今回も竹の皮の弁当箱に入った三色おむすび、その中でも梅の香漂うおむすびには食欲をそそられ、もう一口あればと思いながら、腹八分目でお弁当はなくなる。
これも今から山道を歩く私達の事を考えてかとあきらめて、集合場所に向う。今日は8月29日、暑い夏も峠を越したから、少しは涼しくなろうかと期待したが、海風もなく、山道は蒸し暑い。
 いよいよヨコネ道と言う山道に入り、登って下って国道に出る。今のは熊野古道番外編と語り部は言う。
個人の御夫婦が人工林と自然林のなかにこんな気持ちの良い道を作ったとか。再び山道に入り、登る事1時間弱で三木峠とさらに展望所に到着。山道のあちこちから三木里海岸が見渡せる。その向こうに熊野灘から太平洋につながるかと思うと世界は広いと感じる。両脇には厚さ2cmもある緑のかつらをかぶせた様な苔むした石があり、そっと押さえると案外硬い。道は下りなのに、"登り道"と矢印が下をむいている不思議な標識をいくつか見た。高低差は150m程度なのに、登ったり、下ったりするコースである。この真下に見える美しい入江を巡礼者は30文(30円くらいか?)で舟を利用したらしいが、それでも払えない者や身分の低いものは乗せてもらえず、この峠を歩いて越えた。語り部はこのコースは昔、貧乏人が通り、今遠い大阪からお金払って金持ちが通るとジョークを跳ばす。
 いくら拭っても汗が出てくる。途中私達のグループの女性が道の傍らで休みがちになる。語り部がザックを持ち、水分を補給させたり、休ませるが、遂にリタイア。みんな同じ歩調で歩き、休んでいたのに、熱中症だったらしい。幸い症状は軽く、近くに自動車道が通っており、語り部のお知り合いが迎えにこられ、私達は再び羽後峠に登る山道に入る。片側に1mぐらいの高さに積んだ石垣が続く。昔の人が猪の被害を防ぐために作った猪垣(ししがき)だ。

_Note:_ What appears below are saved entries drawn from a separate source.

-- ==== Sys2Proof/Machine/Step.lean ====
section
/-! DEFINITION. One step: the command at the front of the queue, or a tick of the reference clock when none waits. -/

namespace Sys2Proof.Machine

/-- What a tick does while no command waits: one REFCLK cycle passes, the endpoint side goes on with what it works on, and the predictor lets
idle domains sleep and wakes those with work (R408, R409, R436, R454, log 1). -/
def idle (s : State) : State := whenFab predictor (whenRunning tickWork (s.advance Config.refCycle))

/-- Take the command at the front of the queue and carry it out; an empty queue gives a tick. -/
def step (s : State) : Host.Outcome State Fault Refusal :=
  match s.pending with
  | [] => .next (idle s)
  | c :: rest => exec c { s with pending := rest }

/-- Put the command that a word spells at the front of the queue. -/
def State.withFetchWord (s : State) (nbits w : Nat) : State :=
  match decodeTableWord nbits w with
  | some c => { s with pending := c :: s.pending }
  | none => s

end Sys2Proof.Machine
end

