-- ==== Sys2Proof/Certificates/Slice0/Obligations.lean ====
section
/-! DEFINITION. Statements for the provers: what the rules of spec/ say of the commands and of the machine. Each conclusion that a
command answers a next state holds for every state and operands that meet the hypotheses. -/

open Sys2Proof Sys2Proof.Machine

/-! ### The machine as a whole -/

/-- A step takes the command at the front of the queue and runs it on the state with the rest of the queue; what it answers leaves
the rest of the queue waiting. -/
def Obligations.StepRunsFrontCommand : Prop :=
  ∀ (c : Instr) (rest : List Instr) (s : State), s.pending = c :: rest →
    step s = exec c { s with pending := rest } ∧ ∀ t, step s = .next t → t.pending = rest

/-- With no command waiting a step is one cycle of REFCLK (the model's choice, log 1): time passes, and where no command waits outside
the ring, none is still at work and no group has failed, nothing is put out, and only the power unit's predictor and its wake counter act. -/
def Obligations.EmptyQueueIsTick : Prop :=
  ∀ s : State, s.pending = [] → ∃ t, step s = .next t ∧ t.pending = [] ∧ s.clk.now + Config.refCycle ≤ t.clk.now
    ∧ (s.cmd.outside = [] → s.cmd.working = [] → (∀ g ∈ s.svc.groups, g.state ≠ .failed) → t.out = s.out ∧ t.clk.now = s.clk.now + Config.refCycle ∧ Only [.clock, .counters, .power] s t)

/-- No command faults and none is refused: each answers a next state, from every state. -/
def Obligations.NoCommandStops : Prop :=
  ∀ (i : Instr) (s : State), ∃ t, exec i s = .next t

/-- A command takes nothing from the queue of those that wait and adds nothing to it. -/
def Obligations.CommandsLeaveTheQueue : Prop :=
  ∀ (i : Instr) (s t : State), exec i s = .next t → t.pending = s.pending

/-- The invariant holds right after reset. -/
def Obligations.InvariantAtReset : Prop := State.reset.regsRising = true ∧ State.reset.pendingWf = true

/-- Every step keeps the registers in their canonical form and the waiting commands well-formed. -/
def Obligations.StepKeepsInvariant : Prop :=
  ∀ s t : State, s.regsRising = true → s.pendingWf = true → step s = .next t → t.regsRising = true ∧ t.pendingWf = true

/-- What a step put out stays put out, and the model's clock never runs backward. -/
def Obligations.StepIsMonotone : Prop :=
  ∀ s t : State, step s = .next t → s.out <+: t.out ∧ s.clk.now ≤ t.clk.now

/-- Partitions, address spaces, asynchronous EQs, gate rules, dispatch credits and map numbers change only by the commands that manage
them and by resets. -/
def Obligations.ObjectsChangeOnlyByTheirCommands : Prop :=
  ∀ (c : Instr) (s t : State), exec c s = .next t → c.resets = false →
    (t.rma.partitions ≠ s.rma.partitions → c.isOp [0x08, 0x09])
    ∧ (t.xlt.asids ≠ s.xlt.asids → c.isOp [0x0A, 0x0B])
    ∧ (t.qmg.epEq ≠ s.qmg.epEq → c.isOp [0x02])
    ∧ (t.gates ≠ s.gates → c.isOp [0x2A])
    ∧ (t.qmg.wrr ≠ s.qmg.wrr → c = .jobDispatch)
    ∧ (t.fab.mapSeq ≠ s.fab.mapSeq → c = .mapPeriodExpiry)

/-- While a deadbolt holds, no command changes anything but the supply: a power-on reset, which ends it, and the fall of PWR_OK
(R423, R442, R499, R513). Only the model's count of free values moves, for operands that name no instance (log 128). -/
def Obligations.DeadboltHoldsUntilPowerCycle : Prop :=
  ∀ (c : Instr) (s t : State), s.sys.deadbolt ≠ .none → exec c s = .next t → c ≠ .powerOnReset →
    (∃ n, t = { s with freeCtr := n }) ∨ ∃ p, c = .coldReset p ∧ t = { s with sys := { s.sys with pwrOk := p } }

/-- No command lowers the SVN fuse or the count of TAMPER_COUNT fuses (R489, R499). -/
def Obligations.FusesOnlyRise : Prop :=
  ∀ (c : Instr) (s t : State), exec c s = .next t → s.sec.svn ≤ t.sec.svn ∧ (s.sec.tamperCount ≤ 16 → s.sec.tamperCount ≤ t.sec.tamperCount)

/-! ### Commands of the admin ring: management, partitions, address spaces -/

/-- CMD_NOP changes nothing and completes OK; CMD_QUERY writes the 256-byte record of the object it names to the buffer (R459). -/
def Obligations.NopAndQueryComplete : Prop :=
  (∀ env a s, RingTurn 0x00 a s → badWords a [] = false →
    ∃ t, exec (.cmdNop env a) s = .next t ∧ Answered 0x00 a s s t csOk 0 0 0 ∧ Only [.ring, .regs, .held] s t)
  ∧ (∀ env a s l, RingTurn 0x01 a s → badWords a [mask 63 60 + mask 31 0, allBits] = false → bits a.w1.toNat 63 60 ≠ 7 →
    (queryRecord a s).1 = .ok l →
    (∀ w, w < 8 → s.gateRefuses (0x40 + 8 * midPort a.mid + w) a.w2.toNat 256 ⟨a.mid, none, true⟩ = none) →
    ∃ t, exec (.cmdQuery env a) s = .next t ∧ Answered 0x01 a s s t csOk 0 256 0
      ∧ Puts s t (.record (midPort a.mid) a.mid a.w2.toNat ((List.range 32).map (fun i => word ((l[i]?).getD 0))) false)
      ∧ Only [.ring, .regs, .held, .power, .counters] s t)

/-- CMD_FAULT_CLEAR clears the pending bit of a kind, or with 0xFF every pending bit and class counter; pending bits of C4 kinds stay;
CLEAR_FIRST clears FLT_FIRST_HI.VALID and FLT_OVERFLOW (R510). -/
def Obligations.FaultClearClears : Prop :=
  ∀ env a s, RingTurn 0x49 a s → badWords a [mask 7 0 + mask 63 63] = false → s.regsRising = true →
    ∃ t, exec (.cmdFaultClear env a) s = .next t ∧ t.cmd.next = s.cmd.next + 1 ∧ t.cmd.begun = s.cmd.begun
      ∧ Only [.ring, .regs, .held, .faults] s t
      ∧ (∀ x, x ∈ t.pend ↔ x ∈ s.pend ∧ (classOfCode x = 4 ∨ (bits a.w1.toNat 7 0 ≠ 0xFF ∧ x ≠ bits a.w1.toNat 7 0)))
      ∧ (∀ c, c < 5 → t.raw .fltClassCnt 0 c = if bits a.w1.toNat 7 0 = 0xFF then 0 else s.raw .fltClassCnt 0 c)
      ∧ t.raw .fltOverflow 0 0 = (if bit a.w1.toNat 63 then 0 else s.raw .fltOverflow 0 0)
      ∧ bit (t.raw .fltFirstHi 0 0) 63 = (!bit a.w1.toNat 63 && bit (s.raw .fltFirstHi 0 0) 63)

/-- CMD_ENDPOINT_CONFIG sets the asynchronous EQ and the event mask of the endpoint of its function's host port, where the QID is 0 or
an EQ of the function (R96). -/
def Obligations.EndpointConfigSetsEventQueue : Prop :=
  ∀ env a s, RingTurn 0x02 a s → badWords a [mask 51 32, allBits] = false →
    (bits a.w1.toNat 51 32 = 0 ∨ ∃ x, s.queue? (bits a.w1.toNat 51 32) = some x ∧ x.kind = .eq ∧ x.attr.mid = a.mid) →
    ∃ t, exec (.cmdEndpointConfig env a) s = .next t ∧ Answered 0x02 a s s t csOk 0 0 0 ∧ Only [.ring, .regs, .held, .events, .power, .counters] s t
      ∧ t.qmg.epEq = s.qmg.epEq.set (midPort a.mid) (bits a.w1.toNat 51 32, a.w2)

/-- CMD_PARTITION_CREATE adds a partition under a key that none has; CMD_PARTITION_DESTROY removes one of which no region, queue, ASID
or match context exists, and completes BUSY and changes nothing while one does (R134, R136). -/
def Obligations.PartitionsAreCreatedAndDestroyed : Prop :=
  (∀ env a s, RingTurn 0x08 a s → badWords a [mask 16 0 + mask 31 24] = false → bits a.w1.toNat 31 24 ≠ 0 →
    (∀ p ∈ s.rma.partitions, p.pkey ≠ bits a.w1.toNat 15 0) →
    ∃ t, exec (.cmdPartitionCreate env a) s = .next t ∧ Answered 0x08 a s s t csOk 0 0 0 ∧ Only [.ring, .regs, .held, .partitions] s t
      ∧ t.rma.partitions = s.rma.partitions
        ++ [{ pkey := bits a.w1.toNat 15 0, protect := bit a.w1.toNat 16, weight := bits a.w1.toNat 31 24 }])
  ∧ (∀ env a s, RingTurn 0x09 a s → badWords a [mask 15 0] = false → (∃ p ∈ s.rma.partitions, p.pkey = bits a.w1.toNat 15 0) →
    ∃ t, exec (.cmdPartitionDestroy env a) s = .next t
      ∧ if s.partitionUsed (bits a.w1.toNat 15 0) then
          Answered 0x09 a s s t csBusy 0 0 0 ∧ Only [.ring, .regs, .held] s t
        else
          Answered 0x09 a s s t csOk 0 0 0 ∧ Only [.ring, .regs, .held, .partitions] s t
            ∧ t.rma.partitions = s.rma.partitions.filter (fun p => p.pkey ≠ bits a.w1.toNat 15 0))

/-- CMD_ASID_CREATE adds an address space with its fixed host port, levels, root, AD mode, partition and group; CMD_ASID_DESTROY removes
one that no region and no queue uses, with its translations, and completes BUSY while one does (R134, R136, R164, R186). -/
def Obligations.AddressSpacesAreCreatedAndDestroyed : Prop :=
  (∀ env a s f, RingTurn 0x0A a s → badWords a [mask 27 0 + mask 47 32, mask 51 12 + mask 5 4 + mask 2 0] = false →
    3 ≤ bits a.w2.toNat 2 0 → bits a.w2.toNat 2 0 ≤ 5 → bits a.w2.toNat 5 4 ≠ 3 → s.func? a.mid = some f → f.draining = none →
    s.asid? (bits a.w1.toNat 15 0) = none → (s.partition? (bits a.w1.toNat 47 32)).isSome = true →
    s.deviceWindow (midPort a.mid) (at_ 12 (bits a.w2.toNat 51 12)) = false →
    (bits a.w2.toNat 5 4 = 1 → s.atomicOn (midPort a.mid) a.mid = true) →
    ∃ t, exec (.cmdAsidCreate env a) s = .next t ∧ Answered 0x0A a s s t csOk 0 0 0 ∧ Only [.ring, .regs, .held, .asids] s t
      ∧ t.xlt.asids = s.xlt.asids ++ [{
          asid := bits a.w1.toNat 15 0, mid := a.mid, host := midPort a.mid, levels := bits a.w2.toNat 2 0
          root := at_ 12 (bits a.w2.toNat 51 12), adMode := bits a.w2.toNat 5 4, pkey := bits a.w1.toNat 47 32
          group := bits a.w1.toNat 27 16 }])
  ∧ (∀ env a s x, RingTurn 0x0B a s → badWords a [mask 15 0] = false → s.asid? (bits a.w1.toNat 15 0) = some x → x.mid = a.mid →
    (∀ q ∈ s.qmg.queues, q.fetch.held = none ∧ q.sink.recHeld = false) →
    ∃ t, exec (.cmdAsidDestroy env a) s = .next t
      ∧ if s.rma.regions.any (fun r => r.asid == bits a.w1.toNat 15 0 && r.state != .free)
            || s.qmg.queues.any (fun q => q.attr.asid == bits a.w1.toNat 15 0) then
          Answered 0x0B a s s t csBusy 0 0 0 ∧ Only [.ring, .regs, .held, .power, .counters] s t
        else
          Answered 0x0B a s s t csOk 0 0 0 ∧ Only [.ring, .regs, .held, .asids, .caches, .walks, .power, .counters] s t
            ∧ t.xlt.asids = s.xlt.asids.filter (fun y => y.asid ≠ bits a.w1.toNat 15 0)
            ∧ t.xlt.tlb = s.xlt.tlb.filter (fun e => e.asid ≠ bits a.w1.toNat 15 0)
            ∧ t.xlt.wc = s.xlt.wc.filter (fun e => e.asid ≠ bits a.w1.toNat 15 0))

/-! ### Rules of shared operations -/

/-- R509: every message adds 1 to FLT_CLASS_CNT for its class, saturating at 2^32 − 1, and a warm reset keeps the counters. -/
def Obligations.ClassCountersCountEveryMessage : Prop :=
  (∀ (k : FKind) (source inst addr : Nat) (s : State), s.regsRising = true →
    (∀ c, c < 5 → s.raw .fltClassCnt 0 c < 2 ^ 32) →
    (hubTake k source inst addr s).raw .fltClassCnt 0 k.cls = min (2 ^ 32 - 1) (s.raw .fltClassCnt 0 k.cls + 1)
      ∧ ∀ c, c < 5 → c ≠ k.cls → (hubTake k source inst addr s).raw .fltClassCnt 0 c = s.raw .fltClassCnt 0 c)
  ∧ (∀ (s : State) (c : Nat), c < 5 → s.regsRising = true →
    ({ s with regs := warmRegs s.regs } : State).raw .fltClassCnt 0 c = s.raw .fltClassCnt 0 c)

/-- R300: a packet of L bytes, from byte 0 of the routing part to the end of its integrity tag, occupies ceil(L / 128) cells; one of
4,160 B occupies 33. -/
def Obligations.PacketsOccupyWholeCells : Prop :=
  (∀ L : Nat, L ≤ 128 * cellsOf L ∧ 128 * cellsOf L < L + 128) ∧ cellsOf 4160 = 33

/-- R74: a CQ or an EQ to which a queue that is not UNUSED is bound is not destroyed: the command fails and changes nothing. -/
def Obligations.BoundQueuesAreNotDestroyed : Prop :=
  ∀ env a s q, RingTurn 0x12 a s → badWords a [mask 19 0] = false → s.queue? (bits a.w1.toNat 19 0) = some q → q.attr.mid = a.mid →
    (∃ x ∈ s.qmg.queues, (q.kind = .cq ∧ (x.kind = .sq ∨ x.kind = .srq) ∧ x.attr.cq = q.qid)
      ∨ (q.kind = .eq ∧ x.kind ≠ .eq ∧ x.attr.eq = q.qid)) →
    ∃ t, exec (.cmdQueueDestroy env a) s = .next t ∧ Answered 0x12 a s s t csBusy 0 0 0 ∧ Only [.ring, .regs, .held, .power, .counters] s t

現代では鹿や猿の被害の方が大きく、特に猿は家の中まで入ってきて、ミカンを失敬していく上、男性が怒れば逃げるが女性には歯をむき出して反抗すると語り部はいわれる。
間もなく村の手前の羽根と言う地名の辺りに出る。多分昔は人家があったのだろうが今はなにもない所に1mくらいの"賀田羽根の五輪搭"がある。五輪搭とは、上から「空・風・火・水・地」と宇宙の生成要素を説き、仏教思想に基づいて平安時代に創始された。その後供養や墓石のために作られたらしいが、この五輪搭の下部に平安初期の年号と修験者の名前が刻まれているので尾鷲市で最古のものと指定を受けている。ただ不思議なのは下から2番目の「水」がなく4重搭になっている。崩れた際誰かが何処かへ移動させたか。その内農家の庭から出てくるかもしれない。村の中の電柱に昭和19年南海地震、安政元年(1854年)安政の大地震の水害記録が色あせている。10分も離れたここから見えない海から水が上がってきたらしい。
 間近で熱中症の方を見たのは初めてだし、大きい水害にも遭った事がない。
 事故、災害は忘れた頃にやってくると言われるのを肝に銘じておこう。